Looking at the myFile object I can confirm that XrdSfsp is null:

(gdb) p myFile->XrdSfsp
$6 = (XrdSfsFile *) 0x0

and, searching for the path corresponding to myFile in the log:

180910 08:24:20 19163 acc_Audit: http grant  uscmsPool001@[::ffff:XXX.YYY.ZZZ.AAA] create /store/.../BBbar_JpsiFilter_SoftQCD_GEN_SIM_2441.root
Resulting PFN: /user/uscms01/pnfs/unl.edu/data4/cms/store/.../BBbar_JpsiFilter_SoftQCD_GEN_SIM_2441.root
Resulting PFN: /user/uscms01/pnfs/unl.edu/data4/cms/store/.../BBbar_JpsiFilter_SoftQCD_GEN_SIM_2441.root
File we will access: /user/uscms01/pnfs/unl.edu/data4/cms/store/.../BBbar_JpsiFilter_SoftQCD_GEN_SIM_2441.root
org.apache.hadoop.ipc.RemoteException(java.io.IOException): File /user/uscms01/pnfs/unl.edu/data4/cms/store/.../BBbar_JpsiFilter_SoftQCD_GEN_SIM_2441.root could only be replicated to 0 nodes instead of minReplication (=1).  There are 207 datanode(s) running and no node(s) are excluded in this operation.
RemoteException: File /user/uscms01/pnfs/unl.edu/data4/cms/store/.../BBbar_JpsiFilter_SoftQCD_GEN_SIM_2441.root could only be replicated to 0 nodes instead of minReplication (=1).  There are 207 datanode(s) running and no node(s) are excluded in this operation.
org.apache.hadoop.ipc.RemoteException(java.io.IOException): File /user/uscms01/pnfs/unl.edu/data4/cms/store/.../BBbar_JpsiFilter_SoftQCD_GEN_SIM_2441.root could only be replicated to 0 nodes instead of minReplication (=1).  There are 207 datanode(s) running and no node(s) are excluded in this operation.
180910 08:24:20 4341 hdfs_close: Unable to close /user/uscms01/pnfs/unl.edu/data4/cms/store/.../BBbar_JpsiFilter_SoftQCD_GEN_SIM_2441.root; Unknown error 255

(log snippet lightly edited to remove user name and IP addresses)
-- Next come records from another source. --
-- ==== Sys2Proof/Machine/Bits.lean ====
section
/-! DEFINITION. Bit fields, little-endian and two's-complement fields, saturation and rounding (R3, R6), and small list
helpers. -/

namespace Sys2Proof

/-- `n` bits of `v` from bit `lo` upward. -/
def bits (v lo n : Nat) : Nat := (v / 2 ^ lo) % 2 ^ n

/-- Bit `i` of `v`. -/
def bit (v i : Nat) : Bool := v.testBit i

/-- One bit as a number. -/
def b2n (b : Bool) : Nat := if b then 1 else 0

/-- The bit mask of a list of bit numbers. -/
def maskOf : List Nat → Nat
  | [] => 0
  | i :: r => (2 ^ i) ||| maskOf r

/-- The `n` low bytes of `v`, little-endian. -/
def leBytes : Nat → Nat → List Byte
  | 0, _ => []
  | n + 1, v => BitVec.ofNat 8 v :: leBytes n (v / 256)

/-- The number a little-endian byte string spells. -/
def leNat : List Byte → Nat
  | [] => 0
  | b :: r => b.toNat + 256 * leNat r

/-- Bytes `ofs` to `ofs + n - 1` of a byte string as a little-endian number (missing bytes read 0). -/
def leAt (bs : List Byte) (ofs n : Nat) : Nat := leNat ((bs.drop ofs).take n)

/-- Big-endian reading, for the Ethernet header fields. -/
def beNat (bs : List Byte) : Nat := leNat bs.reverse
def beAt (bs : List Byte) (ofs n : Nat) : Nat := beNat ((bs.drop ofs).take n)
def beBytes (n v : Nat) : List Byte := (leBytes n v).reverse

/-- `n` zero bytes. -/
def zeros (n : Nat) : List Byte := List.replicate n 0

/-- The signed value of the low `w` bits of `v`. -/
def sgn (w v : Nat) : Int :=
  let x := v % 2 ^ w
  if x < 2 ^ (w - 1) then (x : Int) else (x : Int) - 2 ^ w

/-- The low `w` bits of an integer, two's complement. -/
def unsgn (w : Nat) (x : Int) : Nat := (x % (2 ^ w : Nat)).toNat

/-- Signed little-endian field of a byte string. -/
def sleAt (bs : List Byte) (ofs n : Nat) : Int := sgn (8 * n) (leAt bs ofs n)
/-- The `n` bytes of a signed value. -/
def sleBytes (n : Nat) (x : Int) : List Byte := leBytes n (unsgn (8 * n) x)

/-- Clamp an integer into a range. -/
def clampI (lo hi x : Int) : Int := if x < lo then lo else if hi < x then hi else x

/-- Saturation to a signed `w`-bit field (R6). -/
def satS (w : Nat) (x : Int) : Int := clampI (-(2 ^ (w - 1))) (2 ^ (w - 1) - 1) x
/-- Saturation to an unsigned `w`-bit field (R6). -/
def satU (w : Nat) (x : Int) : Int := clampI 0 (2 ^ w - 1) x

/-- The integer nearest to `a ÷ b`, ties to even (R6); `b > 0`. -/
def rneDiv (a : Int) (b : Nat) : Int :=
  let q := a / (b : Int)
  let r := (a % (b : Int)).toNat
  if 2 * r < b then q
  else if b < 2 * r then q + 1
  else if q % 2 = 0 then q else q + 1

/-- `x ÷ 2^n` rounded to nearest, ties to even (R6). -/
def rneShr (x : Int) (n : Nat) : Int := rneDiv x (2 ^ n)

/-- `ceil(a ÷ b)`. -/
def ceilDiv (a b : Nat) : Nat := (a + b - 1) / b

/-- `floor(√n)`. -/
def isqrtAux : Nat → Nat → Nat → Nat
  | 0, _, r => r
  | k + 1, n, r => let c := r + 2 ^ k; isqrtAux k n (if c * c ≤ n then c else r)
def isqrt (n : Nat) : Nat := isqrtAux (n.log2 / 2 + 1) n 0

/-- A set of small numbers kept as a list without repeats. -/
def insertOnce (x : Nat) (l : List Nat) : List Nat := if l.contains x then l else l ++ [x]

/-- A byte string with the bytes from `ofs` on replaced by `x`. -/
def patch (bs : List Byte) (ofs : Nat) (x : List Byte) : List Byte := bs.take ofs ++ x ++ bs.drop (ofs + x.length)

/-- Replace element `i` of a list by `f` of it (nothing where the list is shorter). -/
def modifyAt {α : Type} (f : α → α) : List α → Nat → List α
  | [], _ => []
  | x :: r, 0 => f x :: r
  | x :: r, i + 1 => x :: modifyAt f r i

end Sys2Proof
end

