-- ==== Sys2Proof/Machine/Memory.lean ====
section
/-! DEFINITION. Byte memories (device memory of R325 and host memory) as canonical lists of (address, byte) pairs:
addresses strictly rising, no entry equal to the byte an unlisted address reads as. -/

namespace Sys2Proof.Machine

/-- What a byte that nothing has written reads as (assumption log 3). -/
def Memory.blank : Byte := 0

/-- A byte memory. -/
abbrev Memory := List Host.Cell

/-- The byte at address `a`. -/
def Memory.read : Memory → Nat → Byte
  | [], _ => Memory.blank
  | (k, v) :: r, a => if a = k then v else Memory.read r a

/-- Store one byte, keeping the canonical form. -/
def Memory.write : Memory → Nat → Byte → Memory
  | [], a, b => if b = Memory.blank then [] else [(a, b)]
  | (k, v) :: r, a, b =>
    if a < k then (if b = Memory.blank then (k, v) :: r else (a, b) :: (k, v) :: r)
    else if a = k then (if b = Memory.blank then r else (a, b) :: r)
    else (k, v) :: Memory.write r a b

/-- Canonical from address `lo` on. -/
def Memory.wfFrom : Nat → Memory → Bool
  | _, [] => true
  | lo, (k, v) :: r => decide (lo ≤ k) && decide (v ≠ Memory.blank) && Memory.wfFrom (k + 1) r

/-- The canonical form: equal memories are equal lists. -/
def Memory.wf (m : Memory) : Bool := Memory.wfFrom 0 m

/-- `n` bytes from address `a`. -/
def Memory.readBytes (m : Memory) (a : Nat) : Nat → List Byte
  | 0 => []
  | n + 1 => Memory.read m a :: Memory.readBytes m (a + 1) n

/-- Store a byte string at address `a`. -/
def Memory.writeBytes : Memory → Nat → List Byte → Memory
  | m, _, [] => m
  | m, a, b :: r => Memory.writeBytes (Memory.write m a b) (a + 1) r

/-- A little-endian number of `n` bytes (R3). -/
def Memory.readLE (m : Memory) (a n : Nat) : Nat := leNat (Memory.readBytes m a n)
/-- Store a number as `n` little-endian bytes (R3). -/
def Memory.writeLE (m : Memory) (a n v : Nat) : Memory := Memory.writeBytes m a (leBytes n v)

/-- Store the bytes whose enable is set (byte enables of a PCIe write). -/
def Memory.writeMasked : Memory → Nat → List Byte → List Bool → Memory
  | m, a, b :: r, e :: es => Memory.writeMasked (if e then Memory.write m a b else m) (a + 1) r es
  | m, _, _, _ => m

/-- Clear `n` bytes from address `a`. -/
def Memory.clear (m : Memory) (a n : Nat) : Memory := m.filter (fun c => decide (c.1 < a) || decide (a + n ≤ c.1))

/-- A list of (address, bytes) writes, in order. -/
def Memory.writeAll : Memory → List (Nat × List Byte) → Memory
  | m, [] => m
  | m, (a, bs) :: r => Memory.writeAll (Memory.writeBytes m a bs) r

end Sys2Proof.Machine
end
So, the last error message is about hdfs_close. Hence, I think the failure is in the close code.

Indeed, here we delete the object:

https://github.com/xrootd/xrootd/blob/master/src/XrdXrootd/XrdXrootdXeq.cc#L541

That eventually calls XrdXrootdFile's destructor which indeed zeros out fp->XrdSfsp, causing the segfault.


You are receiving this because you are subscribed to this thread.
Reply to this email directly, view it on GitHub, or mute the thread.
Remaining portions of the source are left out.